(Saved entries)
══════════════════════════════
-- ==== Sys2Proof/Machine/SysFamily.lean ====
section
/-! DEFINITION. System registers, spawning, yielding, progress points, spans and traps (R286 to R300), and an
unassigned opcode (R168). -/

namespace Sys2Proof.Machine

/-! ## System registers (R297 to R300) -/

/-- SPANTOP (R289). -/
def spanTop (x : Spans) : Nat :=
  x.excess % 256 * 2 ^ 24 + (if x.overflow then 2 ^ 22 else 0) + (if x.mismatch then 2 ^ 21 else 0) +
    x.stack.length * 2 ^ 16 + (x.stack.headD 0).toNat

/-- Flags of the wave's operations that have not retired: MFSR returns those of every instruction before it (R87). -/
def flagsOnTheWay (s : State) (v : View) : W32 :=
  s.flights.foldl (fun m f => if f.2.core = v.core && f.2.slot = v.slot then m ||| f.2.flags else m) 0

/-- The value of system register `n` in lane `l`. -/
def sysReg (s : State) (v : View) (l n : Nat) : Nat :=
  let x := v.lane l
  match n with
  | 0x000 => l
  | 0x001 => v.wave.id.index
  | 0x002 => v.idCrew % 16
  | 0x003 => v.crew.rank
  | 0x004 => v.core
  | 0x005 => clusterOf v.core
  | 0x006 => v.crew.task.x.toNat
  | 0x007 => v.crew.task.y.toNat
  | 0x008 => v.crew.task.z.toNat
  | 0x009 => v.crew.task.depth
  | 0x00A => v.node
  | 0x00B => partOfCore v.core
  | 0x010 => (v.wave.regs.fpstat ||| flagsOnTheWay s v).toNat
  | 0x011 => x.abort.toNat
  | 0x012 => x.trap.cause.toNat
  | 0x013 => x.trap.addr.toNat
  | 0x014 => x.trap.pc.toNat
  | 0x015 => (x.trap.pred ||| 0x80).toNat
  | 0x016 => x.trap.win.toNat
  | 0x018 => spanTop v.wave.spans
  | 0x020 => v.cycles
  | 0x021 => (mrowpOf (coreOf s v.core)).toNat
  | 0x030 => v.wave.regs.check.toNat
  | 0x031 => replayMode s v.crew.district
  | _ => 0

/-- R298. -/
def execMfsr (h : Ctl) (f : GIF) (s : State) : Out :=
  .next (perLane (.mfsr h f) (fun v l => outReg f.dst (1 + f.isel.toNat) (sysReg s v l f.imm.toNat)) s)

/-- A write to a per-lane register (R297, R238). DESIGN CHOICE (log 67): the rsv bits of FAULTCAUSE keep and return
what was written. -/
def setLaneReg (x : Lane) (n y : Nat) : Lane :=
  match n with
  | 0x011 => { x with abort := BitVec.ofNat 32 (y % 2 ^ 21) }
  | 0x012 => { x with trap := { x.trap with cause := BitVec.ofNat 32 y } }
  | 0x013 => { x with trap := { x.trap with addr := BitVec.ofNat 64 y } }
  | 0x014 => { x with trap := { x.trap with pc := BitVec.ofNat 64 y } }
  | 0x015 => { x with trap := { x.trap with pred := BitVec.ofNat 32 (y % 128 + 128) } }
  | 0x016 => { x with trap := { x.trap with win := BitVec.ofNat 32 y } }
  | _ => x

/-- A write to a per-wave register (R87, R299). -/
def setWaveReg (w : Wave) (n y : Nat) : Wave :=
  match n with
  | 0x010 => { w with regs := { w.regs with fpstat := BitVec.ofNat 32 (y % 32) } }
  | 0x030 => { w with regs := { w.regs with check := BitVec.ofNat 32 (y % 2) } }
  | _ => w

/-- R298: the new value applies before any later instruction of the wave issues. -/
def execMtsr (h : Ctl) (f : GIF) (s : State) : Out :=
  match shape (.mtsr h f) with
  | none => .next s
  | some sh =>
    let v := viewOf h s
    let (_, s) := newFlight h v 1 s
    let ok := v.act.filter fun l => windowOk sh v.wave.id.allot (v.win l) (v.win l)
    let bad := v.act.filter fun l => !windowOk sh v.wave.id.allot (v.win l) (v.win l)
    let n := f.imm.toNat
    let value := fun l => v.opd l f.a (1 + f.isel.toNat)
    let s := modWave s v.core v.slot fun w =>
      let w := ok.foldl (fun w l => modLane w l fun x => setLaneReg x n (value l)) w
      match ok with
      | [] => w
      | l :: _ => setWaveReg w n (value l)
    .next (takeFaults s v.core v.slot v.pc (bad.map fun l => (l, faultWindow)))

/-- R300: the count of the clock of issue. -/
def execRdcyc (h : Ctl) (f : GF) (s : State) : Out :=
  match shape (.rdcyc h f) with
  | none => .next s
  | some sh =>
    let v := viewOf h s
    .next (commitVar h 1 v (onceRes sh v fun _ => outReg f.dst 2 v.cycles) s)

/-! ## Tasks (R286 to R288) -/

/-- One lane of a `spawn`. -/
def spawnLane (sh : Shape) (v : View) (f : GF) (a : LaneRun) (l : Nat) : LaneRun :=
  let fault := a.fault l
  if !windowOk sh v.wave.id.allot (v.win l) (v.win l) then fault faultWindow
  else
    let va := v.opd l f.a 1
    let vb := wordsOf 4 (v.opd l f.b 4)
    let w := fun i => (vb.getD i 0).toNat
    let d := v.crew.district
    let res := fun (s : State) (x : Nat) =>
      { a with s := s, ws := a.ws ++ allWrites v (a.first l) [(l, { wr := [⟨f.dst, 1, x⟩] })] }.leads l
    if va ≥ 65536 || va % 65536 ≥ typeCount a.s d || w 3 ≥ 16 then fault { cause := 8 }
    else if v.crew.task.depth ≥ 8 then fault { cause := 20 }
    else match queueOf a.s d (w 3) with
      | none => res a.s 2
      | some q =>
        if queueFull q then res a.s 1
        else res (appendTask a.s d (w 3) (taskBytes va (w 0) (w 1) (w 2) (v.crew.task.depth + 1)) ⟨none, none⟩) 0

/-- R286: each record is a release at `.device`. -/
def execSpawn (h : Ctl) (f : GF) (s : State) : Out :=
  match shape (.spawn h f) with
  | none => .next s
  | some sh =>
    let (v, s) := refuseTx 7 (viewOf h s) s
    let (v, wait) := splitRelease true (fun _ => false) v s
    let (n, s) := newFlight h v 1 s
    let s := if v.act = [] then s else releaseWrites s v.core 4 []
    let a := v.act.foldl (spawnLane sh v f) { s := s, ws := [], faults := [], lead := v.lead }
    .next (a.finish (.spawn h f) v n wait)

/-- The record of a `yieldpt` (R287, R419). -/
def yieldRecord (core slot : Nat) (evicted : Bool) : RRec :=
  { kind := 7, check := if evicted then 1 else 0, core := core, slot := slot, lane := 0xFF, detail := 0, object := 0,
    second := 0 }

/-- R287: a blocking point, at which the wave stays while its crew is asked to yield. In replay the record says
whether it does (R422). -/
def execYieldpt (h : Ctl) (f : GF) (s : State) : Out :=
  let (v, s) := refuseTx 8 (viewOf h s) s
  let (n, s) := newFlight h v 1 s
  let d := v.crew.district
  let r := yieldRecord v.core v.slot false
  if v.act = [] then .next s
  else match replayGate s d r with
    | .stall => .next (deferLanes (.yieldpt h f) v n none .replay v.act s)
    | _ =>
      let replaying := replayMode s d = 2
      let logged := ofBytes (((rrecAt s d (replayTail s d)).drop 6).take 2)
      let stay := if replaying then logged = 1 else v.crew.yieldAsked
      if stay then
        let s := if replaying then modCrew s v.wave.id.crew fun c => { c with yieldAsked := true } else s
        .next (waitLanes s v n (fun _ => .yieldpt false) v.act)
      else .next (replayLog s d r).1

/-- R288: a `ppt` counts once; its wave was held before it issued for the inserted delay that it owed (R416). -/
def execPpt (h : Ctl) (f : GF) (s : State) : Out :=
  let v := viewOf h s
  let (_, s) := newFlight h v 1 s
  if v.act = [] then .next s
  else .next (modDebug s v.crew.district fun y =>
    { y with counters := mset y.counters f.sub.toNat ((mget y.counters f.sub.toNat).getD 0 + 1) })

/-! ## Spans (R289, R409, R410, R416) -/

/-- `spanin`. -/
def spanPush (x : Spans) (id : W16) : Spans :=
  if x.stack.length < 16 then { x with stack := id :: x.stack }
  else if x.excess < 255 then { x with excess := x.excess + 1 }
  else { x with overflow := true }

/-- `spanout`. -/
def spanPop (x : Spans) (id : W16) : Spans :=
  if x.excess > 0 then { x with excess := x.excess - 1 }
  else match x.stack with
    | [] => { x with mismatch := true }
    | t :: r => { x with stack := r, mismatch := x.mismatch || t ≠ id }

/-- This `spanout` sets the mismatch bit. -/
def spanMisses (x : Spans) (id : W16) : Bool := x.excess = 0 && (x.stack.head? ≠ some id)

/-- The trace record of a span edge. -/
def spanRecord (v : View) (entry : Bool) (id : Nat) (lanes : List Nat) (stop miss : Bool) : TraceRec :=
  { kind := if entry then 1 else 2, id := id, core := v.core, slot := v.slot,
    flags := (if stop then 1 else 0) + (if miss then 2 else 0), lanes := maskOf lanes, value := v.pc.toNat,
    cycles := v.cycles }

/-- A span edge: the debug stop, or the edge's record and effect. -/
def spanEdge (h : Ctl) (entry : Bool) (imm : W32) (s : State) : State :=
  let v := viewOf h s
  let id := imm.toNat % 65536
  let d := v.crew.district
  if v.act = [] then s
  else
    let t := ((districtAt s d).map (·.dbg.trace)).getD ⟨0, 0, 0, [], false, 0, 0, 0⟩
    let stops := debugEnabled s d && spanMatch t id (if entry then 18 else 19)
    let stop := if stops then v.act.filter fun l => !(v.lane l).skipSpan else []
    let go := v.act.filter fun l => !stop.contains l
    let s := if stop = [] then s
      else takeFaults (traceRec s d (spanRecord v entry id stop true false)) v.core v.slot v.pc
        (stop.map fun l => (l, { cause := 24 }))
    if go = [] then s
    else
      let miss := !entry && spanMisses v.wave.spans (BitVec.ofNat 16 id)
      let s := if t.recordAll || spanMatch t id (if entry then 16 else 17) then
        traceRec s d (spanRecord v entry id go false miss) else s
      let c := ((districtAt s d).map (·.dbg.causal)).getD ⟨0, 0, 0, 0⟩
      let visit := !entry && c.span.toNat = id && id ≠ 0 && v.wave.spans.excess = 0
      let s := if visit then modDebug s d fun y => { y with causal := { y.causal with
          visits := y.causal.visits + 1, owed := y.causal.owed + y.causal.delay } } else s
      modWave s v.core v.slot fun w =>
        let w := { w with spans := (if entry then spanPush else spanPop) w.spans (BitVec.ofNat 16 id) }
        let w := if visit then modSched w fun q => { q with paid := q.paid + c.delay } else w
        go.foldl (fun w l => modLane w l fun x => { x with skipSpan := false }) w

/-- R289. -/
def execSpanin (h : Ctl) (f : GIF) (s : State) : Out := .next (spanEdge h true f.imm s)

/-- R289. -/
def execSpanout (h : Ctl) (f : GIF) (s : State) : Out := .next (spanEdge h false f.imm s)

/-! ## Traps (R290 to R292) -/

/-- R290: TRAPPC receives the PC of the next instruction (R291). -/
def execBrk (h : Ctl) (f : GF) (s : State) : Out :=
  let v := viewOf h s
  let (_, s) := newFlight h v 1 s
  if debugEnabled s v.crew.district then
    .next (takeFaults s v.core v.slot v.next (v.act.map fun l => (l, { cause := 22, info := f.sub.toNat })))
  else .next s

/-- R291. -/
def execTrap (h : Ctl) (f : GIF) (s : State) : Out :=
  let v := viewOf h s
  let (_, s) := newFlight h v 1 s
  .next (takeFaults s v.core v.slot v.next (v.act.map fun l => (l, { cause := 23, info := f.imm.toNat % 256 })))

/-- R292. -/
def execSret (h : Ctl) (_f : GF) (s : State) : Out :=
  let v := viewOf h s
  let win := fun l => (v.lane l).trap.win.toNat
  let bad := v.act.filter fun l => win l % 8 ≠ 0 || win l ≥ v.wave.id.allot
  let good := v.act.filter fun l => !bad.contains l
  let s := modWave s v.core v.slot fun w => good.foldl trapReturn w
  .next (takeFaults s v.core v.slot v.pc (bad.map fun l => (l, faultWindow)))

/-! ## Words that are no instruction -/

/-- R164, R168: reason 3 in every fibre of the convoy, whatever the guard. -/
def execUnassignedOpcode (_w : BitVec 80) (s : State) : Out :=
  let i := s.cur
  match waveAt s i.core i.slot with
  | none => .next s
  | some w =>
    let ls := (lanesOf i.lanes.toNat).filter fun l => (mget w.fibres l).isSome
    .next (takeFaults s i.core i.slot (i.clause + BitVec.ofNat 64 i.index) (ls.map fun l => (l, faultIllegal 3)))

end Sys2Proof.Machine
end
══════════════════════════════
| Prompt |
Output each line of the records above exactly, beginning at the first, and stop once the line containing "0x016 => x.trap.win.toNat" has been output.

| Result |
-- ==== Sys2Proof/Machine/SysFamily.lean ====
section
/-! DEFINITION. System registers, spawning, yielding, progress points, spans and traps (R286 to R300), and an
unassigned opcode (R168). -/

namespace Sys2Proof.Machine

/-! ## System registers (R297 to R300) -/

/-- SPANTOP (R289). -/
def spanTop (x : Spans) : Nat :=
  x.excess % 256 * 2 ^ 24 + (if x.overflow then 2 ^ 22 else 0) + (if x.mismatch then 2 ^ 21 else 0) +
    x.stack.length * 2 ^ 16 + (x.stack.headD 0).toNat

/-- Flags of the wave's operations that have not retired: MFSR returns those of every instruction before it (R87). -/
def flagsOnTheWay (s : State) (v : View) : W32 :=
  s.flights.foldl (fun m f => if f.2.core = v.core && f.2.slot = v.slot then m ||| f.2.flags else m) 0

/-- The value of system register `n` in lane `l`. -/
def sysReg (s : State) (v : View) (l n : Nat) : Nat :=
  let x := v.lane l
  match n with
  | 0x000 => l
  | 0x001 => v.wave.id.index
  | 0x002 => v.idCrew % 16
  | 0x003 => v.crew.rank
  | 0x004 => v.core
  | 0x005 => clusterOf v.core
  | 0x006 => v.crew.task.x.toNat
  | 0x007 => v.crew.task.y.toNat
  | 0x008 => v.crew.task.z.toNat
  | 0x009 => v.crew.task.depth
  | 0x00A => v.node
  | 0x00B => partOfCore v.core
  | 0x010 => (v.wave.regs.fpstat ||| flagsOnTheWay s v).toNat
  | 0x011 => x.abort.toNat
  | 0x012 => x.trap.cause.toNat
  | 0x013 => x.trap.addr.toNat
  | 0x014 => x.trap.pc.toNat
  | 0x015 => (x.trap.pred ||| 0x80).toNat
  | 0x016 => x.trap.win.toNat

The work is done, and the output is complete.